Do not use heat lamps.  They will desiccate your tarantula.  (They don't need light either.  I would not leave a constant light on in the enclosure.  Just turn it on when you want to observe.)

Don't worry about humidity.  (Don't even measure it.)  Keep the substrate dry and provide lots of ventilation.  (Moist, stuffy enclosures are the most common reason Avics die in captivity.)

Try to avoid screen lids, as a tarantula can get her tarsal (foot) claws stuck in the mesh and may amputate a limb and/or fall in the attempt to free herself.

Tarantulas are more like fish than hamsters: pets you observe but not handle.  I would particularly not recommend handling this species.  It's not aggressive or likely to bite, but it is skittish and is prone to leaping away when afraid.  In the rainforest, they'd have leaves or branches to break their falls, but in your home, they may fall several feet to a hard floor, which could be fatal.  (It also makes escapes more likely.)




rheafritz said:


> I'd love to see some photos of other people's set ups to give me some ideas so I can make sure I give it what it needs!


My setup is unconventional (in that the cork is not vertical, and it's a tube instead of a slab, but it works pretty well for my tarantula.
  

There are more conventional setups in the threads I linked above.

If you have any other questions after reading those threads and this post, feel free to reply here.

Reactions: Agree 5


----------



## Marvinxox (Apr 4, 2018)

If you find a way to flip the tank on it´s side so that it´s a tall one, you could keep using this tank.
But you might want to include a backwall and some plants to keep some humidity and to give it anchoring points for its webbing.
If your daughter wants to see her pet (which I assume she will), you might want to silicone a piece of a cork-flat vertically on a glass-side with about 2-3 inches to the backround. The T will propably decide to web there and build itself a home, but through the glass you will still be able to see the spider when it decides to hide back there.

If you want to include plants, pothos might be a good choice as it grows in basically any environment and it offers some structure for the tarantula to crawl around in and to use for it´s webbing.

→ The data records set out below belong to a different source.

-- ==== Sys2Proof/Tests/Slice0.lean ====
section
/-! SUPPORT. The model's own tests, with expected results from 95_test_vectors.md (the id stands in each comment), the smoke test
of the well-formedness checks, and for every statement with hypotheses a witness that meets them. -/

namespace Sys2Proof.Tests

open Sys2Proof Sys2Proof.Machine

/-! ### Helpers -/

/-- The next state of an outcome, if there is one. -/
def nextOf (o : Result) : Option State :=
  match o with
  | .next s => some s
  | .fault _ => none
  | .refused _ => none

/-- A block configured for w × h frames, nothing written yet. -/
def configured (w h : BitVec 16) (d : BitVec 23) : State :=
  { State.reset with
    width := w, height := h, delayMs := d, status := { cfg := true, hdr := false, fin := false, fault := .none } }

/-- A configured block that is finished. -/
def finished : State := { configured 2 2 100 with status := { cfg := true, hdr := true, fin := true, fault := .none } }

/-- A FAULTED block. -/
def faulted : State := { finished with status := { finished.status with fault := .afterFinish } }

/-- A configured 2×2 block with the all-red frame Q1 presented. -/
def red2x2 : State := { configured 2 2 100 with pix := Memory.ofBytes (repeatPixels 255 0 0 255 4) }

/-- An RGB value. -/
def rgb (r g b : Byte) : Rgb := { r := r, g := g, b := b }

/-! ### Well-formed words: one ill-formed word for each check, and the words it lets pass (30_encoding.md R74, R75) -/

/-- E16, E17, E18: opcodes 0x00, 0x06, 0xFF are not assigned; 0x01 and 0x05 are. -/
theorem test_wf_opcode :
    WordCheck.opcodeAssigned 0x0000000000000000#64 = false ∧ WordCheck.opcodeAssigned 0x0000000000000006#64 = false ∧
      WordCheck.opcodeAssigned 0x00000000000000FF#64 = false ∧ WordCheck.opcodeAssigned 0x0000000002000201#64 = true ∧
      WordCheck.opcodeAssigned 0x0000000000000005#64 = true := by decide

/-- E19, E20, E21: bits 63:8 of a command without operands are zero. -/
theorem test_wf_unused_bits :
    WordCheck.unusedBitsZero 0x0000000000000102#64 = false ∧ WordCheck.unusedBitsZero 0x0000000000000103#64 = false ∧
      WordCheck.unusedBitsZero 0x8000000000000004#64 = false ∧ WordCheck.unusedBitsZero 0x0000000000000004#64 = true := by
  decide

/-- E22: D is zero in a CONFIGURE with DP = 0; E1 and E2 pass. -/
theorem test_wf_absent_delay :
    WordCheck.absentDelayZero 0x0000010002000201#64 = false ∧ WordCheck.absentDelayZero 0x0000000002000201#64 = true ∧
      WordCheck.absentDelayZero 0x8000640002000201#64 = true := by decide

And here are some videos that might help in inspirating your enclosure:

















And this playlist contains some good basic informations about tarantulas:
https://www.youtube.com/playlist?list=PL-n-MpsP9M1J-et1KU2wCISVjVAV6pQ7C
(Also the channel is quite recommendable, if you both are interested into inverts.)

I wish your daughter, you and your new pet the best!

Reactions: Like 1


----------



## Ungoliant (Apr 4, 2018)

Marvinxox said:


> But you might want to include a backwall and some plants to keep some humidity and to give it anchoring points for its webbing.

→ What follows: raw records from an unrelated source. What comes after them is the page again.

-- ==== Sys2Proof/Syntax/Fields.lean ====
section
/-! DEFINITION. Sys2Proof/Syntax/Fields.lean: the parts an instruction is built of (30_encoding.md R51 to R62), the
decoder's output record (10_state.md R25, R26) and the decoder's failures (60_exceptions.md R201 to R203). -/

namespace Sys2Proof

/-- The `W` bit: 0 is byte, 1 is word (R57). -/
inductive Width where
  | byte
  | word
deriving DecidableEq, Repr

/-- The eight general registers by word name, in index order 0 to 7 (R10). -/
inductive Reg where
  | ax | cx | dx | bx | sp | bp | si | di
deriving DecidableEq, Repr

/-- The eight base expressions of the effective-address table, in `rm` order 0 to 7 (R62). -/
inductive EaBase where
  | bxSi | bxDi | bpSi | bpDi | si | di | bp | bx
deriving DecidableEq, Repr

/-- `Memory.base` of R26: one of the eight formulas, or `DIRECT`. -/
inductive MemBase where
  | ea (b : EaBase)
  | direct
deriving DecidableEq, Repr

/-- The `Memory` case of R26. `is_direct` is true iff the base is `DIRECT`, so it is computed (`MemOperand.isDirect`).
`displacement` is read signed under a base formula and unsigned when direct. -/
structure MemOperand where
  base : MemBase
  displacement : Word
deriving DecidableEq, Repr

/-- The tagged variant `Operand` of R26. `explicitSize` is `none` where the spec says `none`; only the renderer reads it. -/
inductive Operand where
  | register (r : Reg)
  | memory (m : MemOperand)
  | immediate (value : Word) (explicitSize : Option Width)
deriving DecidableEq, Repr

/-- An operand that can be written: every destination is a register or a memory operand (R97: "no format puts an
Immediate in operands[0]"). -/
inductive Place where
  | register (r : Reg)
  | memory (m : MemOperand)
deriving DecidableEq, Repr

/-- The 24 mnemonics (R25). -/
inductive Mnemonic where
  | mov | add | sub | cmp
  | jo | jno | jb | jnb | je | jnz | jbe | ja | js | jns | jp | jnp | jl | jnl | jle | jg
  | loopnz | loopz | loop | jcxz
deriving DecidableEq, Repr

/-- The record `Instruction` of R25, the decoder's output and the executor's input. -/
structure Instruction where
  mnemonic : Mnemonic
  width : Width
  operands : List Operand
  rawOpcode : Byte
deriving DecidableEq, Repr

/-- The `D` bit of format RM: 0, the `rm` operand is the destination; 1, the `reg` field is (R57, R65). -/
inductive Dir where
  | toRm
  | toReg
deriving DecidableEq, Repr

/-- The `rm` operand as it is encoded: one constructor per addressing mode of R61. -/
inductive RmOperand where
  /-- `mod = 11`. -/
  | reg (r : Reg)
  /-- `mod = 00`, `rm = 110`: a 16-bit direct address. -/
  | direct (addr : Word)
  /-- `mod = 00`, `rm` other than `110`: no displacement. -/
  | mem0 (b : EaBase)
  /-- `mod = 01`: one signed displacement byte. -/
  | mem8 (b : EaBase) (disp : Byte)
  /-- `mod = 10`: a signed 16-bit displacement. -/
  | mem16 (b : EaBase) (disp : Word)
deriving DecidableEq, Repr

/-- The immediate bytes of an instruction, as many as are encoded (R64). -/
inductive ImmField where
  | imm8 (b : Byte)
  | imm16 (v : Word)
deriving DecidableEq, Repr

/-- The three operations of the ALU (40_datapath.md R100, R101, R104). -/
inductive AluOp where
  | add | sub | cmp
deriving DecidableEq, Repr

/-- The mnemonics that share format RM (R51). -/
inductive RmKind where
  | mov
  | alu (op : AluOp)
deriving DecidableEq, Repr

/-- The twenty members of format JL (R55, R160 to R180). -/
inductive Jump where
  | jo | jno | jb | jnb | je | jnz | jbe | ja | js | jns | jp | jnp | jl | jnl | jle | jg
  | loopnz | loopz | loop | jcxz
deriving DecidableEq, Repr

/-- What an entry of the opcode pattern-matcher selects (the last two columns of R60). -/
inductive Selector where
  | rm (k : RmKind)
  | movIm
  | aluIm
  | movAccMem
  | movMemAcc
  | aluAcc (op : AluOp)
  | movRegImm
  | jump (j : Jump)
deriving DecidableEq, Repr

/-- One entry of the ordered `(mask, value)` list of R60. -/
structure OpcodeEntry where
  mask : Byte
  value : Byte
  selects : Selector
deriving DecidableEq, Repr

/-- The fatal errors of the decoder (R201 to R203). -/
inductive DecodeError where
  /-- `DecodeFailure(NoPattern, opcode, offset)`, R201. -/
  | noPattern (opcode : Byte) (offset : Nat)
  /-- `DecodeFailure(SecondaryField, opcode, offset, modrm)`, R202. -/
  | secondaryField (opcode : Byte) (offset : Nat) (modrm : Byte)
  /-- `OutOfBounds(offset)`, R203: the offset of the first byte of the failed fetch. -/
  | outOfBounds (offset : Nat)
deriving DecidableEq, Repr

end Sys2Proof
end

FYI, Live plants are generally a more advanced option, not something I'd recommend for beginners.  It is difficult to create conditions that are good for both plants and tarantulas.  Additionally, adding humidity to an Avic enclosure is treacherous unless there is ample ventilation.  (Plants give off a lot of humidity.)

Fake plants are a lot easier to deal with.  They don't die.  They don't need water.  They don't give off humidity.  They don't need sunlight that would overheat your enclosure due to the greenhouse effect.




Marvinxox said:


> If your daughter wants to see her pet (which I assume she will), you might want to silicone a piece of a cork-flat vertically on a glass-side with about 2-3 inches to the backround. The T will propably decide to web there and build itself a home, but through the glass you will still be able to see the spider when it decides to hide back there.


I glued the cork onto the glass _once_.  It made feeding and maintenance a pain in the butt.

Reactions: Agree 2


----------



## Marvinxox (Apr 4, 2018)

Ungoliant said:


> FYI, Live plants are generally a more advanced option, not something I'd recommend for beginners. It is difficult to create conditions that are good for both plants and tarantulas. Additionally, adding humidity to an Avic enclosure is treacherous unless there is ample ventilation. (Plants give off a lot of humidity.)
> 
> Fake plants are a lot easier to deal with. They don't die. They don't need water. They don't give off humidity. They don't need sunlight that would overheat your enclosure due to the greenhouse effect.


Thats why I recommended the pothos. It can live quite good without strong light (mine has a chead ikea-led as a light source and it´s doing great) and it doesn´t need much water, thus giving not much humidity. So it isn´t too problematic as a plant. But if one doesn´t want to keep plants at all, then fake plants can also be used. I personally just prefer the natural feeling a live plant brings into any terrarium.




Ungoliant said:


> I glued the cork onto the glass _once_. It made feeding and maintenance a pain in the butt.


Oh, then thats propably something to avoid. Didn´t know that.


----------



## AnimalNewbie (Apr 4, 2018)

1st off it doesn’t need that much substrate it’s arboreal and your right about getting some sticks for it to climb on. Their kept dry with a lot of ventilation despite what caresheets say they die a lot because of humid conditions, and they often get stuck in the screen lids so a lot of the people on the board would reccomend switching it to plexiglass as a top and drilling holes into it. Also remove the heat lamp, and just put it in a warm part of the house. Most Ts don’t climb, just in case u didn’t know.


----------



## rheafritz (Apr 4, 2018)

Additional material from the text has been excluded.